Abstract
The method is mostly a clever combination of existing methods; the main contribution is showing [the] consistency and normality of their estimator. These results need not always hold, as they depend on assumptions, and so applicability is not universal. The authors provide guidance by presenting simulations showing that for n > 3000, normality seems to hold. The field data reveal no surprise[s], and all the interventions have been tested before. Yet, the paper is strong, and the method will possibly remain relevant despite the recent advances in adaptive experimental design, if the authors provide additional guidance or software.
Summary Measures
We asked evaluators to give some overall assessments, in addition to ratings across a range of criteria. See the evaluation summary “metrics” for a more detailed breakdown of this. See these ratings in the context of all Unjournal ratings, with some analysis, in our data presentation here.

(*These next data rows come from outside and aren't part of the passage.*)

-- ==== Sys2Proof/Machine/Smoke.lean ====
section
/-! DEFINITION. The Smoke Unit: state decision, heater, faults and fan puffs (chapter 8). -/

namespace Sys2Proof.Machine

/-- Whether the chamber is hot enough for READY: a valid temperature at or above target − hysteresis (R138, R140). -/
def Smoke.hotEnough (k : Smoke) (t : SmokeTable) : Bool :=
  match k.temperature with
  | none => false
  | some temp => decide ((t.target : Int) - (t.hysteresis : Int) ≤ temp)

/-- The record in OFF, SHED or FAULT: heater off, fan 0, no burst, no rise window (R138). -/
def Smoke.atRest (k : Smoke) (state : SmokeState) : Smoke :=
  { k with state := state, heater := false, window := none, fan := 0, burst := none }

/-- The fan level outside bursts (R144). -/
def restingFan (state : SmokeState) (t : SmokeTable) : Nat :=
  match state with
  | .ready => t.idleFan
  | .off => 0
  | .warming => 0
  | .standby => 0
  | .shed => 0
  | .fault => 0

/-- A change to WARMING, READY or STANDBY: a burst runs on in READY and STANDBY, and outside bursts the fan takes the
level of the new state (R140, R144). -/
def Smoke.moveTo (k : Smoke) (state : SmokeState) (t : SmokeTable) : Smoke :=
  if state = .warming then { k with state := state, fan := 0, burst := none }
  else if k.burst.isSome then { k with state := state }
  else { k with state := state, fan := restingFan state t }

/-- The smoke state decision (R138). -/
def Smoke.decide (k : Smoke) (t : SmokeTable) (mode : Mode) (enable : Bool) (shed : Nat) (supply : SupplyState) :
    Smoke :=
  if mode = .config then k.atRest .off
  else if k.latch.isSome then k.atRest .fault
  else if !enable then k.atRest .off
  else if shed ≥ 1 ∨ supply ≠ .normal then k.atRest .shed
  else
    match k.state with
    | .warming => k
    | .ready => k
    | .standby => k
    | .off => { k with heater := false, window := none }.moveTo (if k.hotEnough t then .ready else .warming) t
    | .shed => { k with heater := false, window := none }.moveTo (if k.hotEnough t then .ready else .warming) t
    | .fault => { k with heater := false, window := none }.moveTo (if k.hotEnough t then .ready else .warming) t

/-- The state decision made at an event that changed one of its inputs (R138). -/
def State.smokeDecide (s : State) : State :=
  { s with smoke := s.smoke.decide s.tables.smoke s.mode s.control.flags.smoke s.supply.shed s.supply.state }

/-- A smoke fault latches (R141). -/
def State.latchSmoke (s : State) (cause : SmokeFault) : State :=
  ({ s with smoke := { s.smoke with latch := some cause, offSeen := false } }.smokeDecide).notify
    (.smokeFault cause s.smoke.temperature)

/-- A latched smoke fault is cleared, with its notice and the decision that follows (R143); off seen is left as it stands
(assumption 49). -/
def State.clearSmoke (s : State) : State :=
  ({ s with smoke := { s.smoke with latch := none } }.notify (.faultCleared .smoke)).smokeDecide

/-- Smoke enable has changed from `before` to what the Control Record now holds: the enable cycle of R143, then the
decision of R138. -/
def State.smokeEnableChanged (s : State) (before : Bool) : State :=
  let now := s.control.flags.smoke
  if before = now then s
  else if s.smoke.latch.isNone then s.smokeDecide
  else if before then { s with smoke := { s.smoke with offSeen := true } }.smokeDecide
  else if s.smoke.offSeen then
    match s.smoke.temperature with
    | some temp => if temp < 60 then s.clearSmoke else { s with smoke := { s.smoke with offSeen := false } }.smokeDecide
    | none => { s with smoke := { s.smoke with offSeen := false } }.smokeDecide
  else s.smokeDecide

/-- A traction state change at the Smoke Unit (R140): the time stopped, and the end of STANDBY. -/
def State.smokeOnTraction (s : State) (before : TractionState) : State :=
  let k := s.smoke
  if s.motion.state = .idle then { s with smoke := { k with stoppedFrom := some s.now } }
  else if before = .idle then
    let k := { k with stoppedFrom := none }
    if k.state = .standby then
      { s with smoke := k.moveTo (if k.hotEnough s.tables.smoke then .ready else .warming) s.tables.smoke }
    else { s with smoke := k }
  else s

/-- Step 1 of a temperature sample (R137, R141, R142): the fault this sample finds, and the rise window after it. -/
def Smoke.detect (k : Smoke) (t : SmokeTable) : Option SmokeFault × Option RiseWindow :=
  match k.temperature with
  | none => (some .sensor, k.window)
  | some temp =>
    if temp ≥ (t.maxTemp : Int) then (some .hot, k.window)
    else
      match k.window with
      | none => (none, none)
      | some w =>
        if w.taken + 1 ≥ 10 then
          (if temp - w.start > (t.dryRise : Int) then some .dry else none, none)
        else (none, some { w with taken := w.taken + 1 })

/-- Whether fault detection is made: in RUN, smoke enabled, in WARMING, READY, STANDBY or SHED (R141). -/
def State.smokeDetects (s : State) : Bool :=
  s.mode == .run && s.control.flags.smoke &&
    (s.smoke.state == .warming || s.smoke.state == .ready || s.smoke.state == .standby || s.smoke.state == .shed)

/-- Step 2 of a temperature sample: WARMING to READY, READY to STANDBY (R140). -/
def Smoke.advance (k : Smoke) (t : SmokeTable) (now : Nat) : Smoke :=
  match k.state with
  | .warming => if k.hotEnough t then k.moveTo .ready t else k
  | .ready => if k.timeStopped now > t.idleTimeout * 1000 then k.moveTo .standby t else k
  | .standby => k
  | .off => k
  | .shed => k
  | .fault => k

/-- Whether the heater is regulated in a smoke state (R139). -/
def SmokeState.regulated : SmokeState → Bool
  | .warming => true
  | .ready => true
  | .standby => true
  | .off => false
  | .shed => false
  | .fault => false

/-- Step 3 of a temperature sample: the heater against the regulating target (R139). -/
def Smoke.regulate (k : Smoke) (t : SmokeTable) : Smoke :=
  if !k.state.regulated then { k with heater := false }
  else
    let target : Int := if k.state = .standby then t.standby else t.target
    match k.temperature with
    | none => k
    | some temp =>
      if temp < target - (t.hysteresis : Int) then { k with heater := true }
      else if temp ≥ target then { k with heater := false }
      else k

/-- Step 4 of a temperature sample: the rise window is started, runs on or is abandoned (R142). -/
def Smoke.runWindow (k : Smoke) : Smoke :=
  if !k.heater then { k with window := none }
  else
    match k.window, k.temperature with
    | none, some temp => { k with window := some { start := temp, taken := 0 } }
    | w, _ => { k with window := w }

/-- The temperature a thermistor reading gives: whole °C rounded down, invalid outside −20..300 (R137). -/
def temperatureOf (milliCelsius : Int) : Option Int :=
  let t := milliCelsius / 1000
  if -20 ≤ t ∧ t ≤ 300 then some t else none

/-- Steps 2 to 4 of a temperature sample (R137). -/
def State.smokeSettle (s : State) : State :=
  { s with smoke := ((s.smoke.advance s.tables.smoke s.now).regulate s.tables.smoke).runWindow }

/-- A temperature sample, in the order of R137. -/
def State.smokeSample (s : State) (milliCelsius : Int) : State :=
  let s := { s with smoke := { s.smoke with temperature := temperatureOf milliCelsius } }
  if s.smokeDetects then
    let found := s.smoke.detect s.tables.smoke
    let s := { s with smoke := { s.smoke with window := found.2 } }
    match found.1 with
    | some cause => (s.latchSmoke cause).smokeSettle
    | none => s.smokeSettle
  else s.smokeSettle

/-- The puff level for a load band (R144). -/
def SmokeTable.puff (t : SmokeTable) : LoadBand → Nat
  | .light => t.puffLight
  | .normal => t.puffNormal
  | .heavy => t.puffHeavy

/-- A chuff event at the Smoke Unit: in READY or STANDBY a puff burst starts, sized from the chuff interval (R144). -/
def State.puff (s : State) (chuffInterval : Nat) : State :=
  if s.smoke.state = .ready ∨ s.smoke.state = .standby then
    let ms := max 1 (min s.tables.smoke.puffLength (chuffInterval * 3 / 40))
    { s with smoke := { s.smoke with fan := s.tables.smoke.puff s.motion.band, burst := some (s.timerMs ms) } }
  else s

/-- The end of a fan burst: the fan returns to the level of the smoke state (R144). -/
def State.endBurst (s : State) : State :=
  match s.smoke.burst with
  | some t =>
    if t.due s.now then { s with smoke := { s.smoke with burst := none, fan := restingFan s.smoke.state s.tables.smoke } }
    else s
  | none => s

end Sys2Proof.Machine
end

| Rating | 90% Credible Interval |
Overall assessment | 85/100 | 75 - 90 |
Journal rank tier, normative rating | 4.5/5 | 4.0 - 5.0 |
Overall assessment: We asked evaluators to rank this paper “heuristically” as a percentile “relative to all serious research in the same area that you have encountered in the last three years.” We requested they “consider all aspects of quality, credibility, importance to knowledge production, and importance to practice.”
Journal rank tier, normative rating (0-5): “On a ‘scale of journals’, what ‘quality of journal’ should this be published in? (See ranking tiers discussed here)” Note: 0= lowest/none, 5= highest/best”.
See here for the full evaluator guidelines, including further explanation of the requested ratings.
Written report
Overall Summary
The paper presents a technique to select a (best) policy from a large factorial design, including, for example, various dosages of a treatment that can be ordered with respect to their intensity. Essentially, the technique aims to aggregate variants of a treatment that yield (effectively) the same effect, thereby reducing the dimensionality of possible options, and consequently increasing [the] power and precision of estimates for the effect sizes of truly effective treatments. The technique is applied to a large-scale experiment, where 75 policies are tested that involve combinations of reminders, incentives, and local ambassadors, with the aim of increasing the number of child immunizations in the state of Haryana (India). A combination of ambassadors and reminders [leads to] to the largest impact when paired with incentives; without incentives, a very similar combination is identified as the most cost-effective one (any form of ambassador paired with reminders).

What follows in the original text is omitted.